Source material: Begin
-- ==== Sys2Proof/Machine/Sync.lean ====
section
/-! DEFINITION. Group 0xD: named barriers and splice rings (R361 to R367). -/

namespace Sys2Proof.Machine

/-- Dissolve the ring of a barrier: each of its barriers becomes plain with E = 1, PH and LSTAT kept (R364). -/
def Wg.dissolve (w : Wg) (b : Nat) : Wg :=
  match (w.barriers[b]?).bind (·.ring) with
  | none => w
  | some (first, len) =>
    { w with barriers := (w.barriers.zip (List.range w.barriers.length)).map fun xi =>
        if first ≤ xi.2 && xi.2 < first + len then { xi.1 with e := 1, arr := 0, stat := 0#8, ring := none }
        else xi.1 }

/-- The effect of `BARI`. -/
def Wg.initBarrier (w : Wg) (b e : Nat) : Wg :=
  let w1 := w.dissolve b
  { w1 with barriers := updAt w1.barriers b fun x => { x with e := e, arr := 0, stat := 0#8 } }

/-- The effect of `SPLI` (R365). -/
def Wg.initRing (w : Wg) (b len ef ee : Nat) : Wg :=
  let w1 := (List.range len).foldl (fun w i => w.dissolve (b + i)) w
  { w1 with barriers := (w1.barriers.zip (List.range w1.barriers.length)).map fun xi =>
      if b ≤ xi.2 && xi.2 < b + len then ⟨xi.1.e, ef, ee, 0, 0#32, 0#8, 0#8, some (b, len)⟩
      else xi.1 }

def execBari (h : Hints) (bar : BitVec 4) (e : BitVec 12) (s : State) : Host.Outcome State Fault Refusal :=
  onceOp s { h := h } noLate fun c => c.s.updWg c.e.r.wg fun w => w.initBarrier bar.toNat e.toNat

def execSpli (h : Hints) (bar len : BitVec 4) (ef ee : BitVec 12) (s : State) : Host.Outcome State Fault Refusal :=
  onceOp s { h := h } noLate fun c => c.s.updWg c.e.r.wg fun w => w.initRing bar.toNat len.toNat ef.toNat ee.toNat

/-- Destination of RD. -/
def rdDst (rd : Option U) : Option (Reg × Nat) := rd.map fun u => (.s u, 1)

/-- Issue an arrival: it is made once every earlier access is performed (R326). -/
def issueArrival (s : State) (r : TgRef) (x : Arrival) (waits : Bool) : State :=
  match s.tg? r with
  | none => s
  | some g =>
    let id := g.nextOp
    let g1 := if waits then g.owe (.arrival id) else g
    let gated := if ((s.wg? r.wg).map (·.takeOn)).getD false then g.commits else 0
    progress (s.setTg r (g1.launchOp { MemOp.blank with arrive := some x, performed := false, gated := gated })) r

/-- Scope of a barrier at an issue. -/
def Ctx.barScope (c : Ctx) (b : Nat) : Nat := barrierScope c.s ((c.s.wg? c.e.r.wg).getD c.e.w) b

def execBarv (h : Hints) (bar : BitVec 4) (rd : Option U) (s : State) : Host.Outcome State Fault Refusal :=
  onceOp s { h := h, dst := rdDst rd } noLate fun c =>
    let sc := c.barScope bar.toNat
    issueArrival (commitPoint c.s c.e.r sc) c.e.r ⟨bar.toNat, sc, rd, none⟩ rd.isSome

def execBarw (h : Hints) (bar : BitVec 4) (b : Opd) (rd : Option U) (s : State) : Host.Outcome State Fault Refusal :=
  onceOp s { h := h, srcs := [(srcB b 1).consumed], dst := rdDst rd, cutAfter := true } noLate fun c =>
    (commitPoint c.s c.e.r (c.barScope bar.toNat)).updTg c.e.r fun g => g.owe (.barrier bar.toNat (BitVec.ofNat 32 (c.uval 0)) rd)

def execBars (h : Hints) (bar : BitVec 4) (rd : Option U) (s : State) : Host.Outcome State Fault Refusal :=
  onceOp s { h := h, dst := rdDst rd, cutAfter := true } noLate fun c =>
    let sc := c.barScope bar.toNat
    issueArrival (commitPoint c.s c.e.r sc) c.e.r ⟨bar.toNat, sc, none, some rd⟩ true

/-! ### Splice rings (R365 to R367) -/

/-- Slot and generation of an iteration: a barrier that does not begin a ring stands for a ring of length 1. -/
def Wg.spliceSlot (w : Wg) (b n : Nat) : Nat × Nat :=
  match (w.barriers[b]?).bind (·.ring) with
  | some (first, len) => if first == b then (b + n % len, n / len) else (b, n)
  | none => (b, n)

def Ctx.spliceSlot (c : Ctx) (bar : BitVec 4) : Nat × Nat := ((c.s.wg? c.e.r.wg).getD c.e.w).spliceSlot bar.toNat (c.uval 0)

/-- The wait of `SPLW` for a target of PH relative to 2g. -/
def splwOp (h : Hints) (bar : BitVec 4) (b : Opd) (rd : Option U) (plus : Nat) (s : State) : Host.Outcome State Fault Refusal :=
  onceOp s { h := h, srcs := [(srcB b 1).consumed], dst := rdDst rd, cutAfter := true } noLate fun c =>
    let (i, g) := c.spliceSlot bar
    c.put (c.tg.owe (.splice i (BitVec.ofNat 32 (2 * g + plus)) rd))

def execSplwEmpty (h : Hints) (bar : BitVec 4) (b : Opd) (rd : Option U) (s : State) : Host.Outcome State Fault Refusal :=
  splwOp h bar b rd 0 s

def execSplwFull (h : Hints) (bar : BitVec 4) (b : Opd) (rd : Option U) (s : State) : Host.Outcome State Fault Refusal :=
  splwOp h bar b rd 1 s

def execSpld (h : Hints) (bar : BitVec 4) (b : Opd) (s : State) : Host.Outcome State Fault Refusal :=
  onceOp s { h := h, srcs := [(srcB b 1).consumed] } noLate fun c =>
    issueArrival c.s c.e.r ⟨(c.spliceSlot bar).1, 2, none, none⟩ false

end Sys2Proof.Machine
end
Source material: End
Once more, write out all the data exactly.

-- ==== Sys2Proof/Machine/Sync.lean ====
section
/-! DEFINITION. Group 0xD: named barriers and splice rings (R361 to R367). -/

namespace Sys2Proof.Machine

/-- Dissolve the ring of a barrier: each of its barriers becomes plain with E = 1, PH and LSTAT kept (R364). -/
def Wg.dissolve (w : Wg) (b : Nat) : Wg :=
  match (w.barriers[b]?).bind (·.ring) with
  | none => w
  | some (first, len) =>
    { w with barriers := (w.barriers.zip (List.range w.barriers.length)).map fun xi =>
        if first ≤ xi.2 && xi.2 < first + len then { xi.1 with e := 1, arr := 0, stat := 0#8, ring := none }
        else xi.1 }

/-- The effect of `BARI`. -/
def Wg.initBarrier (w : Wg) (b e : Nat) : Wg :=
  let w1 := w.dissolve b
  { w1 with barriers := updAt w1.barriers b fun x => { x with e := e, arr := 0, stat := 0#8 } }

/-- The effect of `SPLI` (R365). -/
def Wg.initRing (w : Wg) (b len ef ee : Nat) : Wg :=
  let w1 := (List.range len).foldl (fun w i => w.dissolve (b + i)) w
  { w1 with barriers := (w1.barriers.zip (List.range w1.barriers.length)).map fun xi =>
      if b ≤ xi.2 && xi.2 < b + len then ⟨xi.1.e, ef, ee, 0, 0#32, 0#8, 0#8, some (b, len)⟩
      else xi.1 }

def execBari (h : Hints) (bar : BitVec 4) (e : BitVec 12) (s : State) : Host.Outcome State Fault Refusal :=
  onceOp s { h := h } noLate fun c => c.s.updWg c.e.r.wg fun w => w.initBarrier bar.toNat e.toNat

def execSpli (h : Hints) (bar len : BitVec 4) (ef ee : BitVec 12) (s : State) : Host.Outcome State Fault Refusal :=
  onceOp s { h := h } noLate fun c => c.s.updWg c.e.r.wg fun w => w.initRing bar.toNat len.toNat ef.toNat ee.toNat

/-- Destination of RD. -/
def rdDst (rd : Option U) : Option (Reg × Nat) := rd.map fun u => (.s u, 1)

/-- Issue an arrival: it is made once every earlier access is performed (R326). -/
def issueArrival (s : State) (r : TgRef) (x : Arrival) (waits : Bool) : State :=
  match s.tg? r with
  | none => s
  | some g =>
    let id := g.nextOp
    let g1 := if waits then g.owe (.arrival id) else g
    let gated := if ((s.wg? r.wg).map (·.takeOn)).getD false then g.commits else 0
    progress (s.setTg r (g1.launchOp { MemOp.blank with arrive := some x, performed := false, gated := gated })) r

/-- Scope of a barrier at an issue. -/
def Ctx.barScope (c : Ctx) (b : Nat) : Nat := barrierScope c.s ((c.s.wg? c.e.r.wg).getD c.e.w) b

def execBarv (h : Hints) (bar : BitVec 4) (rd : Option U) (s : State) : Host.Outcome State Fault Refusal :=
  onceOp s { h := h, dst := rdDst rd } noLate fun c =>
    let sc := c.barScope bar.toNat
    issueArrival (commitPoint c.s c.e.r sc) c.e.r ⟨bar.toNat, sc, rd, none⟩ rd.isSome

def execBarw (h : Hints) (bar : BitVec 4) (b : Opd) (rd : Option U) (s : State) : Host.Outcome State Fault Refusal :=
  onceOp s { h := h, srcs := [(srcB b 1).consumed], dst := rdDst rd, cutAfter := true } noLate fun c =>
    (commitPoint c.s c.e.r (c.barScope bar.toNat)).updTg c.e.r fun g => g.owe (.barrier bar.toNat (BitVec.ofNat 32 (c.uval 0)) rd)

def execBars (h : Hints) (bar : BitVec 4) (rd : Option U) (s : State) : Host.Outcome State Fault Refusal :=
  onceOp s { h := h, dst := rdDst rd, cutAfter := true } noLate fun c =>
    let sc := c.barScope bar.toNat
    issueArrival (commitPoint c.s c.e.r sc) c.e.r ⟨bar.toNat, sc, none, some rd⟩ true

/-! ### Splice rings (R365 to R367) -/

/-- Slot and generation of an iteration: a barrier that does not begin a ring stands for a ring of length 1. -/
def Wg.spliceSlot (w : Wg) (b n : Nat) : Nat × Nat :=
  match (w.barriers[b]?).bind (·.ring) with
  | some (first, len) => if first == b then (b + n % len, n / len) else (b, n)
  | none => (b, n)

def Ctx.spliceSlot (c : Ctx) (bar : BitVec 4) : Nat × Nat := ((c.s.wg? c.e.r.wg).getD c.e.w).spliceSlot bar.toNat (c.uval 0)

/-- The wait of `SPLW` for a target of PH relative to 2g. -/
def splwOp (h : Hints) (bar : BitVec 4) (b : Opd) (rd : Option U) (plus : Nat) (s : State) : Host.Outcome State Fault Refusal :=
  onceOp s { h := h, srcs := [(srcB b 1).consumed], dst := rdDst rd, cutAfter := true } noLate fun c =>
    let (i, g) := c.spliceSlot bar
    c.put (c.tg.owe (.splice i (BitVec.ofNat 32 (2 * g + plus)) rd))

def execSplwEmpty (h : Hints) (bar : BitVec 4) (b : Opd) (rd : Option U) (s : State) : Host.Outcome State Fault Refusal :=
  splwOp h bar b rd 0 s

def execSplwFull (h : Hints) (bar : BitVec 4) (b : Opd) (rd : Option U) (s : State) : Host.Outcome State Fault Refusal :=
  splwOp h bar b rd 1 s

def execSpld (h : Hints) (bar : BitVec 4) (b : Opd) (s : State) : Host.Outcome State Fault Refusal :=
  onceOp s { h := h, srcs := [(srcB b 1).consumed] } noLate fun c =>
    issueArrival c.s c.e.r ⟨(c.spliceSlot bar).1, 2, none, none⟩ false

end Sys2Proof.Machine
end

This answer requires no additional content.